Taking the line that contains "decision D17). -/" as the first, copy exactly every line through the last line of the records, and nothing else.

**** The data ****

/-! `modSpeaker` changes the field `meas` alone. -/

@[simp] theorem modSpeaker_regs (d : Dev) (k : Fin 16) (f : Speaker → Speaker) : (d.modSpeaker k f).regs = d.regs := rfl
@[simp] theorem modSpeaker_host (d : Dev) (k : Fin 16) (f : Speaker → Speaker) : (d.modSpeaker k f).host = d.host := rfl
@[simp] theorem modSpeaker_arb (d : Dev) (k : Fin 16) (f : Speaker → Speaker) : (d.modSpeaker k f).arb = d.arb := rfl
@[simp] theorem modSpeaker_mail (d : Dev) (k : Fin 16) (f : Speaker → Speaker) : (d.modSpeaker k f).mail = d.mail := rfl
@[simp] theorem modSpeaker_power (d : Dev) (k : Fin 16) (f : Speaker → Speaker) : (d.modSpeaker k f).power = d.power := rfl
@[simp] theorem modSpeaker_flash (d : Dev) (k : Fin 16) (f : Speaker → Speaker) : (d.modSpeaker k f).flash = d.flash := rfl
@[simp] theorem modSpeaker_journal (d : Dev) (k : Fin 16) (f : Speaker → Speaker) : (d.modSpeaker k f).journal = d.journal := rfl
@[simp] theorem modSpeaker_sup (d : Dev) (k : Fin 16) (f : Speaker → Speaker) : (d.modSpeaker k f).sup = d.sup := rfl
@[simp] theorem modSpeaker_ks (d : Dev) (k : Fin 16) (f : Speaker → Speaker) : (d.modSpeaker k f).ks = d.ks := rfl
@[simp] theorem modSpeaker_clk (d : Dev) (k : Fin 16) (f : Speaker → Speaker) : (d.modSpeaker k f).clk = d.clk := rfl
@[simp] theorem modSpeaker_eth (d : Dev) (k : Fin 16) (f : Speaker → Speaker) : (d.modSpeaker k f).eth = d.eth := rfl
@[simp] theorem modSpeaker_remote (d : Dev) (k : Fin 16) (f : Speaker → Speaker) : (d.modSpeaker k f).remote = d.remote := rfl
@[simp] theorem modSpeaker_gptp (d : Dev) (k : Fin 16) (f : Speaker → Speaker) : (d.modSpeaker k f).gptp = d.gptp := rfl
@[simp] theorem modSpeaker_streams (d : Dev) (k : Fin 16) (f : Speaker → Speaker) : (d.modSpeaker k f).streams = d.streams := rfl
@[simp] theorem modSpeaker_lintel (d : Dev) (k : Fin 16) (f : Speaker → Speaker) : (d.modSpeaker k f).lintel = d.lintel := rfl
@[simp] theorem modSpeaker_tdm (d : Dev) (k : Fin 16) (f : Speaker → Speaker) : (d.modSpeaker k f).tdm = d.tdm := rfl
@[simp] theorem modSpeaker_route (d : Dev) (k : Fin 16) (f : Speaker → Speaker) : (d.modSpeaker k f).route = d.route := rfl
@[simp] theorem modSpeaker_can (d : Dev) (k : Fin 16) (f : Speaker → Speaker) : (d.modSpeaker k f).can = d.can := rfl
@[simp] theorem modSpeaker_gpio (d : Dev) (k : Fin 16) (f : Speaker → Speaker) : (d.modSpeaker k f).gpio = d.gpio := rfl
@[simp] theorem modSpeaker_timers (d : Dev) (k : Fin 16) (f : Speaker → Speaker) : (d.modSpeaker k f).timers = d.timers := rfl
@[simp] theorem modSpeaker_sched (d : Dev) (k : Fin 16) (f : Speaker → Speaker) : (d.modSpeaker k f).sched = d.sched := rfl
@[simp] theorem modSpeaker_tap (d : Dev) (k : Fin 16) (f : Speaker → Speaker) : (d.modSpeaker k f).tap = d.tap := rfl
@[simp] theorem modSpeaker_selfTest (d : Dev) (k : Fin 16) (f : Speaker → Speaker) : (d.modSpeaker k f).selfTest = d.selfTest := rfl
@[simp] theorem modSpeaker_cc (d : Dev) (k : Fin 16) (f : Speaker → Speaker) : (d.modSpeaker k f).cc = d.cc := rfl
@[simp] theorem modSpeaker_freeIdx (d : Dev) (k : Fin 16) (f : Speaker → Speaker) : (d.modSpeaker k f).freeIdx = d.freeIdx := rfl

/-! `modAmp` changes the field `meas` alone. -/

@[simp] theorem modAmp_regs (d : Dev) (k : Fin 4) (f : Amp → Amp) : (d.modAmp k f).regs = d.regs := rfl
@[simp] theorem modAmp_host (d : Dev) (k : Fin 4) (f : Amp → Amp) : (d.modAmp k f).host = d.host := rfl
@[simp] theorem modAmp_arb (d : Dev) (k : Fin 4) (f : Amp → Amp) : (d.modAmp k f).arb = d.arb := rfl
@[simp] theorem modAmp_mail (d : Dev) (k : Fin 4) (f : Amp → Amp) : (d.modAmp k f).mail = d.mail := rfl
@[simp] theorem modAmp_power (d : Dev) (k : Fin 4) (f : Amp → Amp) : (d.modAmp k f).power = d.power := rfl
@[simp] theorem modAmp_flash (d : Dev) (k : Fin 4) (f : Amp → Amp) : (d.modAmp k f).flash = d.flash := rfl
@[simp] theorem modAmp_journal (d : Dev) (k : Fin 4) (f : Amp → Amp) : (d.modAmp k f).journal = d.journal := rfl
@[simp] theorem modAmp_sup (d : Dev) (k : Fin 4) (f : Amp → Amp) : (d.modAmp k f).sup = d.sup := rfl
@[simp] theorem modAmp_ks (d : Dev) (k : Fin 4) (f : Amp → Amp) : (d.modAmp k f).ks = d.ks := rfl
@[simp] theorem modAmp_clk (d : Dev) (k : Fin 4) (f : Amp → Amp) : (d.modAmp k f).clk = d.clk := rfl
@[simp] theorem modAmp_eth (d : Dev) (k : Fin 4) (f : Amp → Amp) : (d.modAmp k f).eth = d.eth := rfl
@[simp] theorem modAmp_remote (d : Dev) (k : Fin 4) (f : Amp → Amp) : (d.modAmp k f).remote = d.remote := rfl
@[simp] theorem modAmp_gptp (d : Dev) (k : Fin 4) (f : Amp → Amp) : (d.modAmp k f).gptp = d.gptp := rfl
@[simp] theorem modAmp_streams (d : Dev) (k : Fin 4) (f : Amp → Amp) : (d.modAmp k f).streams = d.streams := rfl
@[simp] theorem modAmp_lintel (d : Dev) (k : Fin 4) (f : Amp → Amp) : (d.modAmp k f).lintel = d.lintel := rfl
@[simp] theorem modAmp_tdm (d : Dev) (k : Fin 4) (f : Amp → Amp) : (d.modAmp k f).tdm = d.tdm := rfl
@[simp] theorem modAmp_route (d : Dev) (k : Fin 4) (f : Amp → Amp) : (d.modAmp k f).route = d.route := rfl
@[simp] theorem modAmp_can (d : Dev) (k : Fin 4) (f : Amp → Amp) : (d.modAmp k f).can = d.can := rfl
@[simp] theorem modAmp_gpio (d : Dev) (k : Fin 4) (f : Amp → Amp) : (d.modAmp k f).gpio = d.gpio := rfl
@[simp] theorem modAmp_timers (d : Dev) (k : Fin 4) (f : Amp → Amp) : (d.modAmp k f).timers = d.timers := rfl
@[simp] theorem modAmp_sched (d : Dev) (k : Fin 4) (f : Amp → Amp) : (d.modAmp k f).sched = d.sched := rfl
@[simp] theorem modAmp_tap (d : Dev) (k : Fin 4) (f : Amp → Amp) : (d.modAmp k f).tap = d.tap := rfl
@[simp] theorem modAmp_selfTest (d : Dev) (k : Fin 4) (f : Amp → Amp) : (d.modAmp k f).selfTest = d.selfTest := rfl
@[simp] theorem modAmp_cc (d : Dev) (k : Fin 4) (f : Amp → Amp) : (d.modAmp k f).cc = d.cc := rfl
@[simp] theorem modAmp_freeIdx (d : Dev) (k : Fin 4) (f : Amp → Amp) : (d.modAmp k f).freeIdx = d.freeIdx := rfl

/-! `modCan` changes the field `can` alone. -/

@[simp] theorem modCan_regs (d : Dev) (f : Can → Can) : (d.modCan f).regs = d.regs := rfl
@[simp] theorem modCan_host (d : Dev) (f : Can → Can) : (d.modCan f).host = d.host := rfl
@[simp] theorem modCan_arb (d : Dev) (f : Can → Can) : (d.modCan f).arb = d.arb := rfl
@[simp] theorem modCan_mail (d : Dev) (f : Can → Can) : (d.modCan f).mail = d.mail := rfl
@[simp] theorem modCan_power (d : Dev) (f : Can → Can) : (d.modCan f).power = d.power := rfl
@[simp] theorem modCan_flash (d : Dev) (f : Can → Can) : (d.modCan f).flash = d.flash := rfl
@[simp] theorem modCan_journal (d : Dev) (f : Can → Can) : (d.modCan f).journal = d.journal := rfl
@[simp] theorem modCan_sup (d : Dev) (f : Can → Can) : (d.modCan f).sup = d.sup := rfl
@[simp] theorem modCan_ks (d : Dev) (f : Can → Can) : (d.modCan f).ks = d.ks := rfl
@[simp] theorem modCan_clk (d : Dev) (f : Can → Can) : (d.modCan f).clk = d.clk := rfl
@[simp] theorem modCan_eth (d : Dev) (f : Can → Can) : (d.modCan f).eth = d.eth := rfl
@[simp] theorem modCan_remote (d : Dev) (f : Can → Can) : (d.modCan f).remote = d.remote := rfl
@[simp] theorem modCan_gptp (d : Dev) (f : Can → Can) : (d.modCan f).gptp = d.gptp := rfl
@[simp] theorem modCan_streams (d : Dev) (f : Can → Can) : (d.modCan f).streams = d.streams := rfl
@[simp] theorem modCan_lintel (d : Dev) (f : Can → Can) : (d.modCan f).lintel = d.lintel := rfl
@[simp] theorem modCan_tdm (d : Dev) (f : Can → Can) : (d.modCan f).tdm = d.tdm := rfl
@[simp] theorem modCan_route (d : Dev) (f : Can → Can) : (d.modCan f).route = d.route := rfl
@[simp] theorem modCan_meas (d : Dev) (f : Can → Can) : (d.modCan f).meas = d.meas := rfl
@[simp] theorem modCan_gpio (d : Dev) (f : Can → Can) : (d.modCan f).gpio = d.gpio := rfl
@[simp] theorem modCan_timers (d : Dev) (f : Can → Can) : (d.modCan f).timers = d.timers := rfl
@[simp] theorem modCan_sched (d : Dev) (f : Can → Can) : (d.modCan f).sched = d.sched := rfl
@[simp] theorem modCan_tap (d : Dev) (f : Can → Can) : (d.modCan f).tap = d.tap := rfl
@[simp] theorem modCan_selfTest (d : Dev) (f : Can → Can) : (d.modCan f).selfTest = d.selfTest := rfl
@[simp] theorem modCan_cc (d : Dev) (f : Can → Can) : (d.modCan f).cc = d.cc := rfl
@[simp] theorem modCan_freeIdx (d : Dev) (f : Can → Can) : (d.modCan f).freeIdx = d.freeIdx := rfl
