theorem witness_PortUpkeep :
    (∃ (p : Fin 3) (k : PhyScript) (s : State), s.dev.Awake ∧ s.dev.eth[p].link.runScript = some k) ∧
    (∃ (p : Fin 3) (s : State), s.dev.Awake ∧ s.dev.eth[p].link.state ≠ .up ∧ s.dev.eth[p].traffic.holding = true) ∧
    (∃ (_a : PhyReading) (_b : PhyReading) (_c : PhyReading) (s : State), s.dev.Awake ∧ s.dev.gpio.source[22].isSome = true ∧
      s.dev.fnLevel 22 = false) ∧
    (∃ (_a : PhyReading) (_b : PhyReading) (_c : PhyReading) (s : State), s.dev.Awake ∧ (s.dev.fnLevel 22 = true ∨
      s.dev.gpio.source[22] = none)) ∧
    (∃ (s : State), s.dev.Awake ∧ (∀ (p : Fin 3), s.dev.rbit (Dev.ethReg p Reg.ETH0_CTRL) 4 = false)) ∧
    (∃ (p : Fin 3) (s : State), s.dev.Awake ∧ s.dev.rbit (Dev.ethReg p Reg.ETH0_CTRL) 4 = true ∧ s.dev.eth[p].link.state = .up ∧
      s.dev.eth[p].link.disabling = false ∧ s.dev.eth[p].link.speed = 1 ∧ s.dev.eth[p].link.easedSince = true ∧
      5 * s.dev.rfld (Dev.ethReg p Reg.ETH0_EASE) 15 8 < s.dev.utilOf p ∧ s.dev.easePermitted p = true ∧ s.dev.sup.nvwInhibit = false ∧
      (∀ (q : Fin 3), q ≠ p → s.dev.eth[q].link.state ≠ .easing ∧ s.dev.rbit (Dev.ethReg q Reg.ETH0_CTRL) 4 = false)) :=
  ⟨⟨2, .to1000, up fun d => { d with eth := .replicate 3 { resetEth with link := { resetEth.link with runScript := some .to1000 } } },
        (awake_of (by decide +kernel)), by decide +kernel⟩,
    ⟨2, up fun d => { d with eth := .replicate 3 { resetEth with traffic := { resetEth.traffic with holding := true } } },
        (awake_of (by decide +kernel)), by decide +kernel⟩,
    ⟨phy, phy, phy, up fun d => { d with gpio := { resetGpio with source := .replicate 25 (some 36) } }, (awake_of (by decide +kernel)),
        by decide +kernel⟩,
    ⟨phy, phy, phy, up fun d => { d with gpio := { resetGpio with source := .replicate 25 none } }, (awake_of (by decide +kernel)),
        (.inr (by decide +kernel))⟩,
    ⟨st, (awake_of (by decide +kernel)), by decide +kernel⟩,
    ⟨1, up fun d =>
        (({ d with eth := .replicate 3 { resetEth with link := { resetEth.link with state := .up, speed := 1, easedSince := true }, traffic := { resetEth.traffic with rxBits := 1000000 } } } : Dev).setReg (Dev.ethReg 1 Reg.ETH0_CTRL) 16).setReg (Dev.ethReg 1 Reg.ETH0_EASE) 0x2800,
        (awake_of (by decide +kernel)), by decide +kernel⟩⟩
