-- ==== Sys2Proof/Machine/Operands.lean ====
section
/-! DEFINITION. The operand forms: the register operand, the immediate operand (`30_encoding.md` R53,
R54) and the stack, the only data addresses of the machine (`43_stack.md` R120). -/

namespace Sys2Proof.Machine

/-- A register operand is the whole operand byte as an unsigned index; above 7 it names no register
and is not reduced (R53). -/
def regOperand (b : Byte) : Option (Fin 8) :=
  if h : b.toNat < 8 then some ⟨b.toNat, h⟩ else none

/-- Check a register operand and go on with the register it names, or raise OutOfRangeRegister with
the byte (R154). -/
def withReg (b : Byte) (s : State) (go : Fin 8 → Result) : Result :=
  match regOperand b with
  | some r => go r
  | none => raise .outOfRangeRegister (zext9 b) s

/-- Two register operands, `a` checked before `b` (R100, R154). -/
def withRegs (a b : Byte) (s : State) (go : Fin 8 → Fin 8 → Result) : Result :=
  withReg a s fun ra => withReg b s fun rb => go ra rb

/-- The immediate operand is the whole operand byte as it stands (R54). -/
def immediate (b : Byte) : Byte := b

/-- `(SP - 1) mod 256`: the effective address of a push, and `SP` after it (R120). -/
def pushSp (s : State) : Byte := s.sp - 1

/-- The address a push (PUSH, CALL) stores to (R120). -/
def pushAddr (s : State) : Nat := (pushSp s).toNat

/-- The address a pop (POP, RET) reads (R120). -/
def popAddr (s : State) : Nat := s.sp.toNat

/-- A push: `SP` is decremented, then the value is taken from the state with the new `SP` and stored
at the new `SP` (R120, R121, R131, decision D17). -/
def State.push (s : State) (value : State → Byte) : State :=
  let t := s.setSp (pushSp s)
  t.setByte (pushAddr s) (value t)

/-- The byte a pop reads (R120). -/
def State.top (s : State) : Byte := s.byteAt (popAddr s)

/-- `SP <- (SP + 1) mod 256` (R120). -/
def State.incSp (s : State) : State := s.setSp (s.sp + 1)

end Sys2Proof.Machine
end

****

→ **Response area**:
at the new `SP` (R120, R121, R131, decision D17). -/
def State.push (s : State) (value : State → Byte) : State :=
  let t := s.setSp (pushSp s)
  t.setByte (pushAddr s) (value t)

/-- The byte a pop reads (R120). -/
def State.top (s : State) : Byte := s.byteAt (popAddr s)

/-- `SP <- (SP + 1) mod 256` (R120). -/
def State.incSp (s : State) : State := s.setSp (s.sp + 1)

end Sys2Proof.Machine
end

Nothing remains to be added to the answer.